Marjetica Potrc, based in Slovenia's capital, Ljubljana, shows works on paper that take aim at a strategy common in the '60s (and just as frequent today): co-opting everyday objects for artworks. The series's loose narrative proceeds in comic book style. One panel tells of a young architect who steals a toilet seat from an art exhibition. Text explains that she "would rather see the toilet seat put to good use than exhibited." An adjacent panel finds the modern-day Robin Hood ensconced in a taxi, toilet seat in hand. In a world where many go without necessities, why should artists waste our resources?

Of course, a toilet seat isn't exactly a barrel of crude. But what about fluorescent tubes, Dan Flavin's signature medium in the '60s? Chilean-born artist Ivan Navarro made a stepladder from yellow fluorescents tubes, a nod to Flavin's sculptures but also, perhaps, a jab at them. The ladder sure looks sturdy, but I wouldn't trust my weight on it or any of the other contraptions Navarro shows here. His works seem to ask if art can deliver on its promises.

Navarro's harshest indictments come in the exceptional video "Homeless Lamp, the Juice Sucker," which might be the best work in this show. The piece opens with two men wheeling a grocery cart made from fluorescent tubes into New York City's Chelsea gallery district. On a sidewalk outside the tony clothing store Balenciaga, the fellows jimmy a street lamp to reroute electricity to fire the cart's bulbs. Day turns to night as the cart feeds off municipal juice.

The power-sucking art object amounts to a minor act of civic disobedience, yet it shames art and artists by implication. Captioned with lyrics from a traditional Mexican revolutionary song that appear on-screen, it suggests revolution -- but it's unclear who the enemy is. It's hard to tell whether artists come out heroes or parasites. As for art markets, they can hardly be blamed for homelessness and inequalities of wealth, but greedy Chelsea isn't exactly helping the problem.

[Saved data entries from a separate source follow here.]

/-- Wear (R368, R369): stress accumulates in hundredths of an hour, by k = 2^((Tj - 70) / 10) × 3^((V - 0.75) / 0.1), which is kept in
thousandths rounded down (log entry 188); a measurement gives D and its warnings, and the store takes every domain's figures. Rests on
log entry 101. -/
def Obligations.WearIsMeasuredAndStored : Prop :=
  (∀ tj mv : Nat,
      State.stressK tj mv ^ 100 * (2 ^ (10 * (70 - tj)) * 3 ^ (750 - mv)) ≤ 1000 ^ 100 * 2 ^ (10 * (tj - 70)) * 3 ^ (mv - 750) ∧
      1000 ^ 100 * 2 ^ (10 * (tj - 70)) * 3 ^ (mv - 750) <
        (State.stressK tj mv + 1) ^ 100 * (2 ^ (10 * (70 - tj)) * 3 ^ (750 - mv))) ∧
  (∀ (s : State) (d tj : Nat), s.flt.fatal = false → d < 78 → s.variant.domain d = true → (s.dom d).power ≠ .off →
      ∃ t, exec (.stressAccumulate d tj) s = .next t ∧
        (t.dom d).stressFrac < 3600 ∧
        ((t.dom d).stress = 2 ^ 40 - 1 ∨ 3600 * (t.dom d).stress + (t.dom d).stressFrac =
          3600 * (s.dom d).stress + (s.dom d).stressFrac + State.stressK tj (s.railNow d)) ∧
        (t.dom d).kCount = (s.dom d).kCount + 1 ∧ (∀ e, e ≠ d → t.dom e = s.dom e) ∧ t = { s with domains := t.domains }) ∧
  (∀ (s : State) (d st fr : Nat), s.flt.fatal = false → d < 78 → s.variant.domain d = true → (s.dom d).power ≠ .off → 0 < fr → fr ≤ st →
      ∃ t, exec (.wearMeasure d st fr) s = .next t ∧ (t.dom d).wear = Nat.min 4095 ((st - fr) * 10000 / fr) ∧
        ((s.dom d).wear < s.pwr.dWarn → s.pwr.dWarn ≤ (t.dom d).wear → bitAt (t.ev evPwr).value 8 = true) ∧
        ((s.dom d).wear < s.pwr.dEol → s.pwr.dEol ≤ (t.dom d).wear → bitAt (t.ev evPwr).value 9 = true) ∧
        (∀ e, e ≠ d → t.dom e = s.dom e) ∧
        t = { s with domains := t.domains, events := t.events, plk := t.plk, out := t.out, free := t.free }) ∧
  (∀ s : State, s.flt.fatal = false → ∃ t, exec .wearStoreWrite s = .next t ∧
      (∀ d, d < 78 → s.variant.domain d = true → (d, (s.dom d).stress, (s.dom d).wear) ∈ t.pwr.wearStore) ∧
      t = { s with pwr := { s.pwr with wearStore := t.pwr.wearStore } })

/-! ### Hangs, fences, resets and dumps -/

/-- An engine that holds work for its whole progress window is hung (R336, R337): in an open domain a record of kind 1 and level 1
opens that names it, the domain is fenced, and the context that owns the engine is torn down; in a domain that is fenced or
resetting the expiry joins the record of the recovery that runs, and no other opens (R340). Rests on log entries 118 and 138.
-/
def Obligations.HangsFenceTheirDomain : Prop :=
  ∀ (s : State) (d u cls : Nat), s.flt.fatal = false → s.variant.domain d = true → u ∈ domainUnits d → unitClass d u = cls →
    s.hasWork d u = true → d ≠ 78 →
    ((s.dom d).state = .opened →
      ∃ t, exec (.progressWindowExpiry d u cls) s = .next t ∧ (t.dom d).state = .fenced ∧ (t.dom d).record = s.flt.nextId ∧
        (t.dom d).fenceAcks = [] ∧ bitAt (t.ev evFlt).value 0 = true ∧ .fence d ∈ t.ctl ∧
        (t.flt.records.any fun r => r.ident == s.flt.nextId && r.kind == 1 && r.level == 1 && r.domain == d && r.unit == u &&
          r.cls == cls && r.context == s.hungHandle d u) = true ∧
        (∀ e, e ≠ d → t.dom e = s.dom e)) ∧
    ((s.dom d).state = .fenced ∨ (s.dom d).state = .resetting →
      ∃ t, exec (.progressWindowExpiry d u cls) s = .next t ∧ t.flt.nextId = s.flt.nextId ∧ t.domains = s.domains ∧
        bitAt (t.ev evFlt).value 0 = true)

/-- Steps 2 to 4 of Table 13-3 (R338, R339): a die that receives the fence notice acknowledges it; when the drain of a fenced domain
ends, the domain is reset, or loses its supply if it is to be switched off, which closes its record. On the hold-up store a recovery
stops there (R365). -/
def Obligations.FencedDomainsDrain : Prop :=
  ∀ (s : State) (d die : Nat), s.flt.fatal = false → d < 78 → s.variant.domain d = true → (s.dom d).state = .fenced →
    (s.variant.die die = true → die ∉ (s.dom d).fenceAcks →
      ∃ t, exec (.fenceNotice d die) s = .next t ∧ (t.dom d).fenceAcks = (s.dom d).fenceAcks ++ [die] ∧
        (t.dom d).state = .fenced ∧ (∀ e, e ≠ d → t.dom e = s.dom e) ∧ t = { s with domains := t.domains }) ∧
    ((s.dom d).offAfter = false → s.pwr.onHoldup = true →
      ∃ t, exec (.domainDrainEnd d) s = .next t ∧ (t.dom d).state = .fenced) ∧
    ((s.dom d).offAfter = false → s.pwr.onHoldup = false →
      ∃ t, exec (.domainDrainEnd d) s = .next t ∧ (t.dom d).state = .resetting ∧ (t.dom d).ready = (s.dom d).ready ∧
        (t.dom d).resetAt = s.supTime ∧ (t.dom d).epoch = (s.dom d).epoch) ∧
    ((s.dom d).offAfter = true →
      ∃ t, exec (.domainDrainEnd d) s = .next t ∧ (t.dom d).state = .off ∧ (t.dom d).power = .off ∧ (t.dom d).railMv = 0 ∧
        (s.pwr.reqDomain = d → t.pwr.reqBusy = false) ∧ ∀ r ∈ t.flt.records, r.ident = (s.dom d).record → r.closed = true)

/-- Steps 5 to 7 of Table 13-3 (R342): a reset domain that is ready has the next epoch, its time and its cores' times at 0, and
sends the epoch notice; a die that receives it acknowledges; with every acknowledgement the domain opens and sends the fence-clear
notice, and without them it stays. -/
def Obligations.ResetDomainsComeBack : Prop :=
  (∀ (s : State) (d : Nat), s.flt.fatal = false → s.variant.domain d = true → (s.dom d).state = .resetting →
      (s.dom d).ready = false → s.pwr.onHoldup = false →
      ∃ t, exec (.domainResetReady d) s = .next t ∧ (t.dom d).ready = true ∧ (t.dom d).epoch = (s.dom d).epoch + 1 ∧
        (t.dom d).time = 0 ∧ (t.dom d).epochAcks = [] ∧ t.ctl = s.ctl ++ [.epoch d ((s.dom d).epoch + 1)] ∧
        (∀ c ∈ coresOf d, (t.core c).time = 0 ∧ (t.core c).restarted = true) ∧ (∀ e, e ≠ d → t.dom e = s.dom e) ∧
        t = { s with
          domains := t.domains, cores := t.cores, hbm := t.hbm, plk := t.plk, flt := t.flt, ctl := t.ctl, quads := t.quads,
          delivered := t.delivered }) ∧
  (∀ (s : State) (d die : Nat), s.flt.fatal = false → s.variant.domain d = true → (s.dom d).state = .resetting →
      (s.dom d).ready = true → s.variant.die die = true → die ∉ (s.dom d).epochAcks →
      ∃ t, exec (.epochNotice d die) s = .next t ∧ (t.dom d).epochAcks = (s.dom d).epochAcks ++ [die] ∧
        (∀ e, e ≠ d → t.dom e = s.dom e) ∧
        t = { s with domains := t.domains, contexts := t.contexts, arrays := t.arrays, delivered := t.delivered }) ∧
  (∀ (s : State) (d : Nat), s.flt.fatal = false → s.variant.domain d = true → (s.dom d).state = .resetting →
      (s.dom d).ready = true → (s.dom d).powering = false → (∀ n, n < 12 → s.variant.die n = true → n ∈ (s.dom d).epochAcks) →
      ∃ t, exec (.fenceLift d) s = .next t ∧ t.isOpen d = true ∧ (t.dom d).resets = satAdd 16 (s.dom d).resets 1 ∧
        (t.dom d).epoch = (s.dom d).epoch ∧ .clear d ∈ t.ctl ∧ (∀ e, e ≠ d → t.dom e = s.dom e) ∧
        (s.domains.Pairwise (fun a b => a.1 < b.1) → (∀ p ∈ s.domains, p.1 = d ∨ p.2.record ≠ (s.dom d).record) →
          (t.flt.records.all fun r => r.ident != (s.dom d).record || r.closed) = true)) ∧
  (∀ (s : State) (d n : Nat), s.flt.fatal = false → s.variant.domain d = true → (s.dom d).state = .resetting →
      n < 12 → s.variant.die n = true → n ∉ (s.dom d).epochAcks →
      ∃ t, exec (.fenceLift d) s = .next t ∧ t = s)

Lucy Orta's installation and drawings posit what she calls "Nexus Architecture," which consists of plans for the alteration of clothes and camping gear that bring new life to the term "social body." An extra arm is sewn into a shirt to accommodate attachment to the hand of a child -- a sweet, utopian notion. Her large-scale tent installation has a more cynical cast. Six sleeping bags are sewn into a central tent, jutting out like spokes in a wheel, suggesting a hermetic body without entrance or exit. Or a place where pod people grow. Claustrophobia is the downside of profound attachment.

Over at Curator's Office, Marti offers a hallucinogenic distraction from the self-examination. A spiritual descendant of '60s art's most drugged-out members, Marti encourages escapist fantasies. He set up a kind of faux bedroom scene, with a rumpled quilt, pillows, a tissue box and lamp hanging overhead. The fabric covering all these items is printed with images from a '70s-era self-help book for couples; the pictures indicate grief, guilt and angst -- plus a dose of melodrama. Pillows and quilt are backed by silver fabric, a nod to Andy Warhol's inflatables. Gallery walls are papered with a shiny silver print of sleeping pills. Though the empty "bed" has an air of melancholy expectancy, there's little genuine feeling here and a lot of flash, shine and irony. Perhaps the work reflects the art world's escapist tendencies.

I've made "Other Than Art" sound pretty grim. Yet there's a countercurrent of utopianism here, in Orta's clothing, Navarro's jaunty ladders and in the form of the exhibition itself. That three venues share the show eradicates ownership and makes this a communal enterprise. Navarro's stepladder stands in a common area outside G Fine Art's glass door, Elissa S. Levy's "Soldier Doily Trim" runs in syncopated rhythms along corridor walls. Artworks literally bridge two venues, collapsing the differences between them. To its great credit, "Other Than Art" may have touched on art's most important aim: challenging boundaries.